Search code examples
xmlregexparsingcdatalex

What is the regex expression for CDATA


Hi I have an example CDATA here

<![CDATA[asd[f]]]>

and

<tag1><![CDATA[asd[f]]]></tag1><tag2><![CDATA[asd[f]]]></tag2>

The CDATA regex i have is not able to recognize this

"<![CDATA["([^\]]|"]"[^\]]|"]]"[^>])*"]]>"

this does not work too

"<![CDATA["[^\]]*[\]]{2,}([^\]>][^\]]*[\]]{2,})*">"

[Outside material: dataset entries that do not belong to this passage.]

/-- The registers of page STL (spec chapter 04 Table 04-6, 19 Table 19-6). -/
def rowsStl : List RegRow :=
  [
   ⟨"BIND", 0x40, 1, 0, false, 1,
    [⟨"KIND", 0, 2, .rwl, true, true, false, 0⟩,
     ⟨"PORT", 2, 1, .rwl, true, true, false, 0⟩,
     ⟨"FUNC", 3, 2, .rwl, true, true, false, 0⟩,
     ⟨"NODE", 16, 16, .rwl, true, true, false, 0⟩]⟩,
   ⟨"Q_SILO", 0x44, 1, 0, false, 1,
    [⟨"GRAN", 0, 11, .rwl, true, true, false, 0⟩]⟩,
   ⟨"Q_CELLAR", 0x48, 1, 0, false, 1,
    [⟨"GRAN", 0, 16, .rwl, true, true, false, 0⟩]⟩,
   ⟨"Q_BAYS", 0x4c, 1, 0, false, 1,
    [⟨"MASK", 0, 16, .rwl, true, true, false, 0⟩]⟩,
   ⟨"Q_STREAMS", 0x50, 1, 0, false, 1,
    [⟨"MASK", 0, 32, .rwl, true, true, false, 0⟩]⟩,
   ⟨"Q_RICK", 0x54, 1, 0, false, 1,
    [⟨"BASE", 0, 11, .rwl, true, true, false, 0⟩,
     ⟨"COUNT", 16, 11, .rwl, true, true, false, 0⟩]⟩,
   ⟨"GRANT_STAT", 0x58, 1, 0, false, 1,
    [⟨"SHORT", 0, 1, .w1c, true, true, false, 0⟩]⟩,
   ⟨"EGRESS", 0x5c, 1, 0, false, 1,
    [⟨"PATHS", 0, 3, .rwl, true, true, false, 0⟩]⟩,
   ⟨"EGRESS_SELF", 0x60, 1, 0, false, 1,
    [⟨"PATHS", 0, 3, .rw, true, false, true, 7⟩]⟩,
   ⟨"JOB_DECL", 0x64, 1, 0, false, 2,
    [⟨"W", 0, 64, .rw, true, false, true, 0⟩]⟩,
   ⟨"JOB_CTL", 0x6c, 1, 0, false, 1,
    [⟨"CMD", 0, 2, .wo, true, false, true, 0⟩,
     ⟨"EPOCH", 16, 16, .wo, true, false, true, 0⟩]⟩,
   ⟨"JOB_STAT", 0x70, 1, 0, false, 1,
    [⟨"STATE", 0, 2, .ro, false, false, false, 0⟩,
     ⟨"STATUS", 16, 16, .ro, false, false, false, 0⟩]⟩] ++ [
   ⟨"EV_BASE", 0x74, 1, 0, false, 2,
    [⟨"W", 12, 52, .rw, true, false, true, 0⟩]⟩,
   ⟨"EV_CFG", 0x7c, 1, 0, false, 1,
    [⟨"LOG2SIZE", 0, 4, .rw, true, false, true, 8⟩,
     ⟨"LOC", 4, 1, .rw, true, false, true, 0⟩]⟩,
   ⟨"EV_HEAD", 0x80, 1, 0, false, 1,
    [⟨"HEAD", 0, 32, .ro, false, false, false, 0⟩]⟩,
   ⟨"EV_TAIL", 0x84, 1, 0, false, 1,
    [⟨"TAIL", 0, 32, .rw, true, false, true, 0⟩]⟩,
   ⟨"EV_LOST", 0x88, 1, 0, false, 1,
    [⟨"COUNT", 0, 32, .ro, false, false, false, 0⟩]⟩,
   ⟨"LAST_STATUS", 0x8c, 1, 0, false, 1,
    [⟨"STATUS", 0, 16, .ro, false, false, false, 0⟩]⟩,
   ⟨"UNBOUND_COUNT", 0x90, 1, 0, false, 1,
    [⟨"COUNT", 0, 32, .ro, false, false, false, 0⟩]⟩,
   ⟨"FAULT_STAT", 0xa0, 1, 0, false, 1,
    [⟨"RETURNED", 0, 1, .ro, false, false, false, 0⟩,
     ⟨"ABORT_PEND", 8, 7, .ro, false, false, false, 0⟩,
     ⟨"KIND", 16, 2, .ro, false, false, false, 0⟩,
     ⟨"INDEX", 24, 5, .ro, false, false, false, 0⟩]⟩,
   ⟨"FAULT_POS", 0xa4, 1, 0, false, 1,
    [⟨"POS", 0, 32, .ro, false, false, false, 0⟩]⟩,
   ⟨"FAULT_COUNT", 0xa8, 1, 0, false, 1,
    [⟨"COUNT", 0, 32, .ro, false, false, false, 0⟩]⟩,
   ⟨"FAULT_EXTRA", 0xac, 1, 0, false, 1,
    [⟨"COUNT", 0, 32, .ro, false, false, false, 0⟩]⟩,
   ⟨"JOB_WDOG", 0xb0, 1, 0, false, 1,
    [⟨"MS", 0, 16, .rw, true, false, true, 1000⟩]⟩]

/-- The registers of page TRG (spec chapter 04). -/
def rowsTrg : List RegRow :=
  [
   ⟨"T_BASE", 0x100, 4, 64, false, 2,
    [⟨"W", 12, 52, .rw, true, false, true, 0⟩]⟩,
   ⟨"T_CFG", 0x108, 4, 64, false, 1,
    [⟨"LOG2SIZE", 0, 5, .rw, true, false, true, 6⟩,
     ⟨"LOC", 5, 1, .rw, true, false, true, 0⟩]⟩,
   ⟨"T_CTL", 0x10c, 4, 64, false, 1,
    [⟨"CMD", 0, 2, .wo, true, false, true, 0⟩,
     ⟨"EPOCH", 16, 16, .wo, true, false, true, 0⟩]⟩,
   ⟨"T_STAT", 0x110, 4, 64, false, 1,
    [⟨"STATE", 0, 2, .ro, false, false, false, 0⟩,
     ⟨"DB_BAD", 2, 1, .w1c, true, false, true, 0⟩,
     ⟨"STATUS", 16, 16, .ro, false, false, false, 0⟩]⟩,
   ⟨"T_HEAD", 0x114, 4, 64, false, 1,
    [⟨"HEAD", 0, 32, .ro, false, false, false, 0⟩]⟩,
   ⟨"T_TAIL", 0x118, 4, 64, false, 1,
    [⟨"TAIL", 0, 32, .ro, false, false, false, 0⟩]⟩,
   ⟨"T_WB", 0x11c, 4, 64, false, 2,
    [⟨"W", 2, 62, .rw, true, false, true, 0⟩]⟩,
   ⟨"T_DISCARD", 0x124, 4, 64, false, 1,
    [⟨"COUNT", 0, 32, .ro, false, false, false, 0⟩]⟩]

/-- The registers of page THR (spec chapter 06, 07). -/
def rowsThr : List RegRow :=
  [
   ⟨"CUR_MODE", 0x40, 1, 0, false, 1,
    [⟨"MODE", 0, 3, .ro, false, false, false, 0⟩,
     ⟨"WP", 3, 2, .ro, false, false, false, 0⟩,
     ⟨"AP", 5, 1, .ro, false, false, false, 0⟩,
     ⟨"RED", 8, 2, .ro, false, false, false, 0⟩,
     ⟨"EWOP", 10, 3, .ro, false, false, false, 0⟩,
     ⟨"TAPS", 16, 4, .ro, false, false, false, 0⟩,
     ⟨"DIL", 20, 2, .ro, false, false, false, 0⟩]⟩,
   ⟨"GANG", 0x44, 1, 0, false, 1,
    [⟨"SHAPE", 0, 3, .ro, false, false, false, 0⟩,
     ⟨"LEADER", 4, 4, .ro, false, false, false, 0⟩,
     ⟨"PINNED", 8, 1, .ro, false, false, false, 0⟩,
     ⟨"STREAM", 9, 5, .ro, false, false, false, 0⟩,
     ⟨"STANDBY", 14, 1, .ro, false, false, false, 0⟩]⟩,
   ⟨"RAMP_CFG", 0x48, 1, 0, false, 1,
    [⟨"LEN", 0, 2, .rwl, true, false, false, 1⟩]⟩,
   ⟨"ACT_STAT", 0x4c, 1, 0, false, 1,
    [⟨"PHASE", 0, 2, .ro, false, false, false, 0⟩,
     ⟨"FRONT", 4, 1, .ro, false, false, false, 0⟩,
     ⟨"FRONT_ROW", 8, 8, .ro, false, false, false, 0⟩,
     ⟨"HELD", 16, 1, .ro, false, false, false, 0⟩]⟩,
   ⟨"SAT_STAT", 0x50, 1, 0, false, 1,
    [⟨"SAT", 0, 1, .w1c, true, false, false, 0⟩,
     ⟨"LAST_TAG", 16, 16, .ro, false, false, false, 0⟩]⟩,
   ⟨"SAT_COUNT", 0x54, 1, 0, false, 1,
    [⟨"COUNT", 0, 32, .ro, false, false, false, 0⟩]⟩,
   ⟨"BUSY_CYC", 0x58, 1, 0, false, 2,
    [⟨"W", 0, 64, .ro, false, false, false, 0⟩]⟩,
   ⟨"HELD_CYC", 0x60, 1, 0, false, 2,
    [⟨"W", 0, 64, .ro, false, false, false, 0⟩]⟩,
   ⟨"PROG_CTX", 0x100, 1, 0, false, 1,
    [⟨"STATE", 0, 2, .ro, false, false, false, 0⟩,
     ⟨"RT", 2, 1, .ro, false, false, false, 0⟩,
     ⟨"STALL", 3, 4, .ro, false, false, false, 0⟩,
     ⟨"TROUGH", 7, 2, .ro, false, false, false, 0⟩,
     ⟨"TAG", 16, 16, .ro, false, false, false, 0⟩]⟩,
   ⟨"PROG_POS", 0x104, 1, 0, false, 1,
    [⟨"POS", 0, 32, .ro, false, false, false, 0⟩]⟩,
   ⟨"PROG_NM", 0x108, 1, 0, false, 1,
    [⟨"NF", 0, 16, .ro, false, false, false, 0⟩,
     ⟨"MF", 16, 16, .ro, false, false, false, 0⟩]⟩,
   ⟨"PROG_K", 0x10c, 1, 0, false, 1,
    [⟨"KF", 0, 16, .ro, false, false, false, 0⟩,
     ⟨"PARTIAL", 16, 1, .ro, false, false, false, 0⟩]⟩] ++ [
   ⟨"FOLDS_DONE", 0x110, 1, 0, false, 2,
    [⟨"W", 0, 64, .ro, false, false, false, 0⟩]⟩,
   ⟨"FOLDS_TOTAL", 0x118, 1, 0, false, 2,
    [⟨"W", 0, 64, .ro, false, false, false, 0⟩]⟩,
   ⟨"PROG_CTL", 0x120, 1, 0, false, 1,
    [⟨"YIELD", 0, 1, .wo, true, false, false, 0⟩]⟩,
   ⟨"YIELD_COUNT", 0x124, 1, 0, false, 1,
    [⟨"COUNT", 0, 32, .ro, false, false, false, 0⟩]⟩,
   ⟨"YIELD_LAT_MAX", 0x128, 1, 0, false, 1,
    [⟨"CYC", 0, 16, .ro, false, false, false, 0⟩]⟩,
   ⟨"BATCH_CTL", 0x130, 1, 0, true, 1,
    [⟨"PAUSED", 0, 1, .ro, false, false, false, 0⟩,
     ⟨"RELEASE", 1, 1, .w1s, true, false, false, 0⟩,
     ⟨"CAUSE_STEWARD", 4, 1, .ro, false, false, false, 0⟩,
     ⟨"CAUSE_THERMAL", 5, 1, .ro, false, false, false, 0⟩]⟩,
   ⟨"SLOT_CTX", 0x400, 32, 32, true, 1,
    [⟨"W", 0, 32, .ro, false, false, false, 0⟩]⟩,
   ⟨"SLOT_POS", 0x404, 32, 32, true, 1,
    [⟨"W", 0, 32, .ro, false, false, false, 0⟩]⟩,
   ⟨"SLOT_NM", 0x408, 32, 32, true, 1,
    [⟨"W", 0, 32, .ro, false, false, false, 0⟩]⟩,
   ⟨"SLOT_K", 0x40c, 32, 32, true, 1,
    [⟨"W", 0, 32, .ro, false, false, false, 0⟩]⟩,
   ⟨"SLOT_DONE", 0x410, 32, 32, true, 2,
    [⟨"W", 0, 64, .ro, false, false, false, 0⟩]⟩,
   ⟨"SLOT_GANG", 0x418, 32, 32, true, 1,
    [⟨"W", 0, 32, .ro, false, false, false, 0⟩]⟩]

/-- The registers of page HOP (spec chapter 08). -/
def rowsHop : List RegRow :=
  [
   ⟨"CFG", 0x40, 1, 0, false, 1,
    [⟨"RT_RESERVE", 0, 7, .rwl, true, false, false, 16⟩]⟩,
   ⟨"CREDIT", 0x44, 1, 0, false, 1,
    [⟨"FREE", 0, 7, .ro, false, false, false, 64⟩,
     ⟨"INFLIGHT", 8, 7, .ro, false, false, false, 0⟩,
     ⟨"RT_OCC", 16, 7, .ro, false, false, false, 0⟩,
     ⟨"BATCH_OCC", 24, 7, .ro, false, false, false, 0⟩]⟩,
   ⟨"STRIPS_IN", 0x48, 1, 0, false, 2,
    [⟨"W", 0, 64, .ro, false, false, false, 0⟩]⟩,
   ⟨"STRIPS_OUT", 0x50, 1, 0, false, 2,
    [⟨"W", 0, 64, .ro, false, false, false, 0⟩]⟩,
   ⟨"DISCARD", 0x58, 1, 0, false, 2,
    [⟨"W", 0, 64, .ro, false, false, false, 0⟩]⟩]

/-- The registers of page SFT (spec chapter 08). -/
def rowsSft : List RegRow :=
  [
   ⟨"STAT", 0x40, 1, 0, false, 1,
    [⟨"MODE", 0, 2, .ro, false, false, false, 0⟩,
     ⟨"RT", 2, 1, .ro, false, false, false, 0⟩,
     ⟨"SAVED", 3, 1, .ro, false, false, false, 0⟩,
     ⟨"STALL", 4, 4, .ro, false, false, false, 0⟩,
     ⟨"PARKED", 8, 4, .ro, false, false, false, 0⟩]⟩,
   ⟨"LOFT", 0x44, 1, 0, false, 1,
    [⟨"OWNER", 0, 4, .ro, false, false, false, 0⟩,
     ⟨"VALID", 4, 1, .ro, false, false, false, 0⟩]⟩,
   ⟨"FP_FLAGS", 0x48, 1, 0, false, 1,
    [⟨"FLAGS", 0, 5, .w1c, true, false, false, 0⟩]⟩,
   ⟨"PREEMPT_COUNT", 0x4c, 1, 0, false, 1,
    [⟨"COUNT", 0, 32, .ro, false, false, false, 0⟩]⟩,
   ⟨"YIELD_LAT_MAX", 0x50, 1, 0, false, 1,
    [⟨"CYC", 0, 16, .ro, false, false, false, 0⟩]⟩,
   ⟨"MBOX_HEAD", 0x60, 1, 0, true, 1,
    [⟨"HEAD", 0, 32, .ro, false, false, false, 0⟩]⟩,
   ⟨"MBOX_TAIL", 0x64, 1, 0, true, 1,
    [⟨"TAIL", 0, 32, .rw, true, false, false, 0⟩]⟩,
   ⟨"MBOX_LOST", 0x68, 1, 0, true, 1,
    [⟨"COUNT", 0, 32, .ro, false, false, false, 0⟩]⟩,
   ⟨"MBOX", 0x800, 256, 4, true, 1,
    [⟨"W", 0, 32, .ro, false, false, false, 0⟩]⟩]

/-- The registers of page FUR (spec chapter 15). -/
def rowsFur : List RegRow :=
  [
   ⟨"CTL", 0x40, 1, 0, false, 1,
    [⟨"EN", 0, 1, .rw, true, false, false, 0⟩,
     ⟨"DEEMPH", 1, 3, .rw, true, false, false, 2⟩]⟩,
   ⟨"STAT", 0x44, 1, 0, false, 1,
    [⟨"STATE", 0, 3, .ro, false, false, false, 0⟩,
     ⟨"POL", 4, 4, .ro, false, false, false, 0⟩,
     ⟨"LOST", 8, 1, .w1c, true, false, false, 0⟩,
     ⟨"PARTNER", 16, 16, .ro, false, false, false, 0⟩]⟩,
   ⟨"LOST_COUNT", 0x48, 1, 0, false, 1,
    [⟨"COUNT", 0, 32, .ro, false, false, false, 0⟩]⟩,
   ⟨"TRAIN_FAIL", 0x4c, 1, 0, false, 1,
    [⟨"COUNT", 0, 32, .ro, false, false, false, 0⟩]⟩,
   ⟨"CRC_ERR", 0x50, 1, 0, false, 1,
    [⟨"COUNT", 0, 32, .ro, false, false, false, 0⟩]⟩,
   ⟨"REPLAY_COUNT", 0x54, 1, 0, false, 1,
    [⟨"COUNT", 0, 32, .ro, false, false, false, 0⟩]⟩,
   ⟨"DROP_COUNT", 0x58, 1, 0, false, 1,
    [⟨"COUNT", 0, 32, .ro, false, false, false, 0⟩]⟩,
   ⟨"RX_REFUSE", 0x5c, 1, 0, false, 1,
    [⟨"COUNT", 0, 32, .ro, false, false, false, 0⟩]⟩,
   ⟨"TX_FLITS", 0x60, 1, 0, false, 2,
    [⟨"W", 0, 64, .ro, false, false, false, 0⟩]⟩,
   ⟨"RX_FLITS", 0x68, 1, 0, false, 2,
    [⟨"W", 0, 64, .ro, false, false, false, 0⟩]⟩,
   ⟨"VC", 0x80, 8, 4, false, 1,
    [⟨"DEPTH", 0, 10, .rwl, true, false, false, 128⟩,
     ⟨"AVAIL", 16, 10, .ro, false, false, false, 0⟩]⟩,
   ⟨"PVC", 0xa0, 8, 4, false, 1,
    [⟨"PDEPTH", 0, 10, .ro, false, false, false, 0⟩]⟩] ++ [
   ⟨"KNOCK_CTL", 0xc0, 1, 0, false, 1,
    [⟨"SEND", 0, 1, .wo, true, false, false, 0⟩]⟩,
   ⟨"KNOCK_MASK", 0xc4, 1, 0, false, 2,
    [⟨"W", 0, 64, .rw, true, false, false, 0⟩]⟩,
   ⟨"KNOCK_STAT", 0xcc, 1, 0, false, 1,
    [⟨"BUSY", 0, 1, .ro, false, false, false, 0⟩,
     ⟨"ECHO", 1, 1, .w1c, true, false, false, 0⟩,
     ⟨"FAIL", 2, 1, .w1c, true, false, false, 0⟩,
     ⟨"TRIES", 4, 4, .ro, false, false, false, 0⟩]⟩,
   ⟨"KNOCK_RETRY", 0xd0, 1, 0, false, 1,
    [⟨"COUNT", 0, 4, .rw, true, false, false, 8⟩]⟩,
   ⟨"NODE", 0x100, 1, 0, true, 1,
    [⟨"ID", 0, 16, .rwl, true, false, false, 0⟩]⟩,
   ⟨"KNOCK_PAT", 0x104, 1, 0, true, 2,
    [⟨"W", 0, 64, .rwl, true, false, false, 14097840166348085820⟩]⟩,
   ⟨"DEFAULT", 0x10c, 1, 0, true, 1,
    [⟨"PORT", 0, 3, .rwl, true, false, false, 4⟩]⟩,
   ⟨"RSIG_TIMEOUT", 0x110, 1, 0, true, 1,
    [⟨"US", 0, 20, .rw, true, false, false, 1000⟩]⟩,
   ⟨"RANGE", 0x200, 16, 8, true, 1,
    [⟨"LO", 0, 16, .rwl, true, false, false, 0⟩,
     ⟨"HI", 16, 16, .rwl, true, false, false, 0⟩]⟩,
   ⟨"RANGE_PORT", 0x204, 16, 8, true, 1,
    [⟨"PORT", 0, 2, .rwl, true, false, false, 0⟩,
     ⟨"EN", 2, 1, .rwl, true, false, false, 0⟩]⟩]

Will someone please give me a regex for <![CDATA[asd[f]]]>, I need to use it in Lex/Flex

: I have answered this question, please vote on my answer, thanks.


Solution

  • This is the solution. The reason we need to use a START STATE is so that what ever is between <!CDATA[ and ]]> does not get match against other REGEX.

    %option noyywrap
    %x CDATA
    
    %%
    "<![CDATA[" { BEGIN CDATA; printf("Entering CDATA\n"); }
    <CDATA>([^\]]|\n)*|.    { printf("In CDATA: %s\n", yytext); }
    <CDATA>"]]>" { 
        printf("End of CDATA\n");
        BEGIN INITIAL;
    }
    
    %%
    main()
    {
        yylex();
    }